Some questions after upgrading V0.29 -> V0.41

Last week I moved my not recommended installation (a dedicated APU2 server @ home) from Ubuntu 14.04 / MIAB 0.29 to Ubuntu 18.04 / MIAB 0.41. Due to Josh’s clear and detailed upgrade post this went without nary a hitch.

However, it left me with a couple of questions:

  • When I restored the data on my new system I noticed that the backup settings themselves are not restored. Is that by design?

  • I also ran into the problem described elsewhere, where the backup on the new system generates a number of directories at the target instead of the .gpg files that it normally creates. The suggested commenting out of the line “–ssh-options=’-i /root/.ssh/id_rsa_miab’” did the trick here. I have no idea what this line does and if commenting it out presents future problems, fact is that I now get backups that work (tested). Can I leave the line commented out?

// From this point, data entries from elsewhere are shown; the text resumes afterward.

-- ==== Sys2Proof/Certificates/Slice0/Obligations.lean ====
section
/-! DEFINITION. The statements about the machine, for the provers. Each docstring names the rules of the spec that the statement
rests on. Where a statement is about words of a bundle, `Completes`, `TrapsIf` and the rest of Safety.lean say what is around the
word: the bundle that is in issue, and the turn of the next word. -/

open Sys2Proof Sys2Proof.Machine

/-! ## Words of the C, S and X classes -/

/-- R83: the two-source integer words write their result, marked poisoned when a source is (R75). R83: the words that also read
sd. R83: the one-source integer words; a bit of a word is counted as `getLsbD` gives it. -/
def Obligations.ScalarIntegerWords : Prop :=
  (∀ (f : FSr) (s : State),
     let C := fun (i : Instr) (op : W64 → W64 → W64) => Completes s i fun o =>
       o.resS i f.d f.w { v := op (o.srcS i 0).v (o.srcS i 1).v, p := (o.srcS i 0).p || (o.srcS i 1).p }
     C (.add f) (fun a b => a + b) ∧ C (.sub f) (fun a b => a - b) ∧ C (.and f) (fun a b => a &&& b) ∧
     C (.or f) (fun a b => a ||| b) ∧ C (.xor f) (fun a b => a ^^^ b) ∧ C (.andn f) (fun a b => a &&& ~~~b) ∧
     C (.sll f) (fun a b => a <<< (b.toNat % 64)) ∧ C (.srl f) (fun a b => a >>> (b.toNat % 64)) ∧
     C (.sra f) (fun a b => a.sshiftRight (b.toNat % 64)) ∧ C (.mul f) (fun a b => a * b) ∧
     C (.mulh f) (fun a b => BitVec.ofInt 64 (a.toInt * b.toInt / 2 ^ 64)) ∧
     C (.mulhu f) (fun a b => BitVec.ofNat 64 (a.toNat * b.toNat / 2 ^ 64)) ∧
     C (.div f) (fun a b => if b = 0 then 0xFFFFFFFFFFFFFFFF else BitVec.ofInt 64 (a.toInt.tdiv b.toInt)) ∧
     C (.divu f) (fun a b => if b = 0 then 0xFFFFFFFFFFFFFFFF else a / b) ∧
     C (.rem f) (fun a b => if b = 0 then a else BitVec.ofInt 64 (a.toInt.tmod b.toInt)) ∧
     C (.remu f) (fun a b => if b = 0 then a else a % b) ∧
     C (.min f) (fun a b => if b.toInt < a.toInt then b else a) ∧ C (.max f) (fun a b => if a.toInt < b.toInt then b else a) ∧
     C (.minu f) (fun a b => if b.toNat < a.toNat then b else a) ∧
     C (.maxu f) (fun a b => if a.toNat < b.toNat then b else a) ∧
     C (.slt f) (fun a b => if a.toInt < b.toInt then 1 else 0) ∧ C (.sltu f) (fun a b => if a.toNat < b.toNat then 1 else 0) ∧
     C (.seq f) (fun a b => if a = b then 1 else 0) ∧ C (.sne f) (fun a b => if a = b then 0 else 1) ∧
     C (.addw f) (fun a b => ((a + b).setWidth 32).signExtend 64) ∧
     C (.subw f) (fun a b => ((a - b).setWidth 32).signExtend 64) ∧
     C (.mulw f) (fun a b => ((a * b).setWidth 32).signExtend 64) ∧
     C (.bfx f) (fun a b => (a >>> (b.toNat % 64)) &&& BitVec.ofNat 64 (2 ^ (b.toNat / 256 % 64 + 1) - 1))) ∧
  (∀ (f : FSr) (s : State),
     let C := fun (i : Instr) (op : W64 → W64 → W64 → W64) => Completes s i fun o =>
       o.resS i f.d f.w { v := op (o.srcS i 0).v (o.srcS i 1).v (o.srcS i 2).v,
                          p := (o.srcS i 0).p || (o.srcS i 1).p || (o.srcS i 2).p }
     C (.cmovz f) (fun a b c => if b = 0 then a else c) ∧ C (.cmovnz f) (fun a b c => if b = 0 then c else a) ∧
     C (.bfi f) (fun a b c =>
       let pos := b.toNat % 64
       let field := BitVec.ofNat 64 (2 ^ (b.toNat / 256 % 64 + 1) - 1) <<< pos
       (c &&& ~~~field) ||| ((a <<< pos) &&& field))) ∧
  (∀ (f : FS1) (s : State),
     let R := fun (i : Instr) (q : W64 → W64 → Prop) =>
       s.turn i = true → ∃ v, q (s.openBundle.srcS i 0).v v ∧
         exec i s = .next (s.openBundle.finish i
           (s.openBundle.resS i f.d f.w { v := v, p := (s.openBundle.srcS i 0).p }))
     R (.clz f) (fun a v => (a = 0 → v = 64) ∧
       (a ≠ 0 → v.toNat < 64 ∧ a.getLsbD (63 - v.toNat) = true ∧ ∀ k, 63 - v.toNat < k → k < 64 → a.getLsbD k = false)) ∧
     R (.ctz f) (fun a v => (a = 0 → v = 64) ∧
       (a ≠ 0 → a.getLsbD v.toNat = true ∧ ∀ k < v.toNat, a.getLsbD k = false)) ∧
     R (.popc f) (fun a v => v.toNat = ((List.range 64).filter fun k => a.getLsbD k).length) ∧
     R (.sextb f) (fun a v => v = (a.setWidth 8).signExtend 64) ∧ R (.sexth f) (fun a v => v = (a.setWidth 16).signExtend 64) ∧
     R (.sextw f) (fun a v => v = (a.setWidth 32).signExtend 64) ∧ R (.zextw f) (fun a v => v = (a.setWidth 32).setWidth 64) ∧
     R (.bswap f) (fun a v => ∀ k < 8, v.toNat / 256 ^ k % 256 = a.toNat / 256 ^ (7 - k) % 256))
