-- ==== Sys2Proof/Laws/Dispatch.lean ====
section
/-! SUPPORT. The dispatch, one equation per constructor of Instr. -/

namespace Sys2Proof.Machine
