@[simp] theorem modCur_inputs (s : State) (f : Ctx → Ctx) : (s.modCur f).inputs = s.inputs := rfl
@[simp] theorem modCur_freeCount (s : State) (f : Ctx → Ctx) : (s.modCur f).freeCount = s.freeCount := rfl
@[simp] theorem modCur_iss (s : State) (f : Ctx → Ctx) : (s.modCur f).iss = s.iss := rfl
@[simp] theorem modCur_time (s : State) (f : Ctx → Ctx) : (s.modCur f).time = s.time := rfl
@[simp] theorem modCur_mem (s : State) (f : Ctx → Ctx) : (s.modCur f).mem = s.mem := rfl
@[simp] theorem modCur_poison (s : State) (f : Ctx → Ctx) : (s.modCur f).poison = s.poison := rfl
@[simp] theorem modCur_flips (s : State) (f : Ctx → Ctx) : (s.modCur f).flips = s.flips := rfl
@[simp] theorem modCur_mesh (s : State) (f : Ctx → Ctx) : (s.modCur f).mesh = s.mesh := rfl
@[simp] theorem modCur_gangs (s : State) (f : Ctx → Ctx) : (s.modCur f).gangs = s.gangs := rfl
@[simp] theorem modCur_nextGang (s : State) (f : Ctx → Ctx) : (s.modCur f).nextGang = s.nextGang := rfl
@[simp] theorem modCur_dies (s : State) (f : Ctx → Ctx) : (s.modCur f).dies = s.dies := rfl
@[simp] theorem modCur_sigs (s : State) (f : Ctx → Ctx) : (s.modCur f).sigs = s.sigs := rfl
@[simp] theorem modCur_portE (s : State) (f : Ctx → Ctx) : (s.modCur f).portE = s.portE := rfl
@[simp] theorem modCur_hbm (s : State) (f : Ctx → Ctx) : (s.modCur f).hbm = s.hbm := rfl
@[simp] theorem modCur_ports (s : State) (f : Ctx → Ctx) : (s.modCur f).ports = s.ports := rfl
@[simp] theorem modCur_pkgId (s : State) (f : Ctx → Ctx) : (s.modCur f).pkgId = s.pkgId := rfl
@[simp] theorem modCur_flitDrops (s : State) (f : Ctx → Ctx) : (s.modCur f).flitDrops = s.flitDrops := rfl
@[simp] theorem modCur_linkAge (s : State) (f : Ctx → Ctx) : (s.modCur f).linkAge = s.linkAge := rfl
@[simp] theorem modCur_ioVmin (s : State) (f : Ctx → Ctx) : (s.modCur f).ioVmin = s.ioVmin := rfl
@[simp] theorem modCur_rails (s : State) (f : Ctx → Ctx) : (s.modCur f).rails = s.rails := rfl
@[simp] theorem modCur_tnow (s : State) (f : Ctx → Ctx) : (s.modCur f).tnow = s.tnow := rfl
@[simp] theorem modCur_tfc (s : State) (f : Ctx → Ctx) : (s.modCur f).tfc = s.tfc := rfl
@[simp] theorem modCur_watts (s : State) (f : Ctx → Ctx) : (s.modCur f).watts = s.watts := rfl
@[simp] theorem modCur_powThrot (s : State) (f : Ctx → Ctx) : (s.modCur f).powThrot = s.powThrot := rfl
@[simp] theorem modCur_gated (s : State) (f : Ctx → Ctx) : (s.modCur f).gated = s.gated := rfl
@[simp] theorem modCur_parts (s : State) (f : Ctx → Ctx) : (s.modCur f).parts = s.parts := rfl
@[simp] theorem modCur_vfs (s : State) (f : Ctx → Ctx) : (s.modCur f).vfs = s.vfs := rfl
@[simp] theorem modCur_msgs (s : State) (f : Ctx → Ctx) : (s.modCur f).msgs = s.msgs := rfl
@[simp] theorem modCur_answers (s : State) (f : Ctx → Ctx) : (s.modCur f).answers = s.answers := rfl
@[simp] theorem modCur_drops (s : State) (f : Ctx → Ctx) : (s.modCur f).drops = s.drops := rfl
@[simp] theorem modCur_completions (s : State) (f : Ctx → Ctx) : (s.modCur f).completions = s.completions := rfl
@[simp] theorem modCur_almRead (s : State) (f : Ctx → Ctx) : (s.modCur f).almRead = s.almRead := rfl
@[simp] theorem modCur_owner (s : State) (f : Ctx → Ctx) : (s.modCur f).owner = s.owner := rfl
@[simp] theorem modCur_offer (s : State) (f : Ctx → Ctx) : (s.modCur f).offer = s.offer := rfl
@[simp] theorem modCur_drvfeat (s : State) (f : Ctx → Ctx) : (s.modCur f).drvfeat = s.drvfeat := rfl
@[simp] theorem modCur_featLock (s : State) (f : Ctx → Ctx) : (s.modCur f).featLock = s.featLock := rfl
@[simp] theorem modCur_startFail (s : State) (f : Ctx → Ctx) : (s.modCur f).startFail = s.startFail := rfl
@[simp] theorem modCur_started (s : State) (f : Ctx → Ctx) : (s.modCur f).started = s.started := rfl
@[simp] theorem modCur_startCode (s : State) (f : Ctx → Ctx) : (s.modCur f).startCode = s.startCode := rfl
@[simp] theorem modCur_warm (s : State) (f : Ctx → Ctx) : (s.modCur f).warm = s.warm := rfl
@[simp] theorem modCur_recov (s : State) (f : Ctx → Ctx) : (s.modCur f).recov = s.recov := rfl
@[simp] theorem modCur_accepted (s : State) (f : Ctx → Ctx) : (s.modCur f).accepted = s.accepted := rfl
@[simp] theorem modCur_hostUpload (s : State) (f : Ctx → Ctx) : (s.modCur f).hostUpload = s.hostUpload := rfl
@[simp] theorem modCur_image (s : State) (f : Ctx → Ctx) : (s.modCur f).image = s.image := rfl
@[simp] theorem modCur_fuseRsa (s : State) (f : Ctx → Ctx) : (s.modCur f).fuseRsa = s.fuseRsa := rfl
@[simp] theorem modCur_fuseSlh (s : State) (f : Ctx → Ctx) : (s.modCur f).fuseSlh = s.fuseSlh := rfl
@[simp] theorem modCur_keys (s : State) (f : Ctx → Ctx) : (s.modCur f).keys = s.keys := rfl
@[simp] theorem modCur_keySlots (s : State) (f : Ctx → Ctx) : (s.modCur f).keySlots = s.keySlots := rfl
@[simp] theorem modCur_fwRoot (s : State) (f : Ctx → Ctx) : (s.modCur f).fwRoot = s.fwRoot := rfl
@[simp] theorem modCur_reached (s : State) (f : Ctx → Ctx) : (s.modCur f).reached = s.reached := rfl
@[simp] theorem modCur_power (s : State) (f : Ctx → Ctx) : (s.modCur f).power = s.power := rfl
@[simp] theorem modCur_security (s : State) (f : Ctx → Ctx) : (s.modCur f).security = s.security := rfl
@[simp] theorem modCur_debug (s : State) (f : Ctx → Ctx) : (s.modCur f).debug = s.debug := rfl
@[simp] theorem modCur_token (s : State) (f : Ctx → Ctx) : (s.modCur f).token = s.token := rfl
@[simp] theorem modCur_debugOut (s : State) (f : Ctx → Ctx) : (s.modCur f).debugOut = s.debugOut := rfl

  • And a last thing is that, upon restoring the V0.30 data to V0.41, my secret_key.txt file turned out to be wrong. As I still had the old system available I copied it from there and the restore worked. A couple of days later, after making sure the new system operated fine, I rebuild the old system to V18.04 / 0.41 as well and restored the backup from the new box, including the secret_key.txt file.
    Upon restoring it turned out that the keyfile was incorrect. No real problem, as I could get it from the new system easily, but it made me wonder: either I am too scatterbrained for procedures like this (might very well be true) or that keyfile was somehow changed between backups. Can that happen? When is that keyfile produced / changed?

Anyway, I now am the proud owner of a fine-running, up-to-date MIAB installation with OS support until 04-2023. I tested rebuilding and restoring which increased my confidence in being able to solve problems might they arise. I am very happy with MIAB!

Whenever the data is restored onto a new install of MiaB. The new installation of MiaB is what triggered it.

Ah, so if I create a brand new system I get a new secret_key.txt file. And when I subsequently restore another system that file gets replaced by the restored version of secret_key.txt.

That makes sense, and that is probably how I mixed them up.

I tried another restore this morning and now the secret_key.txt file was ok.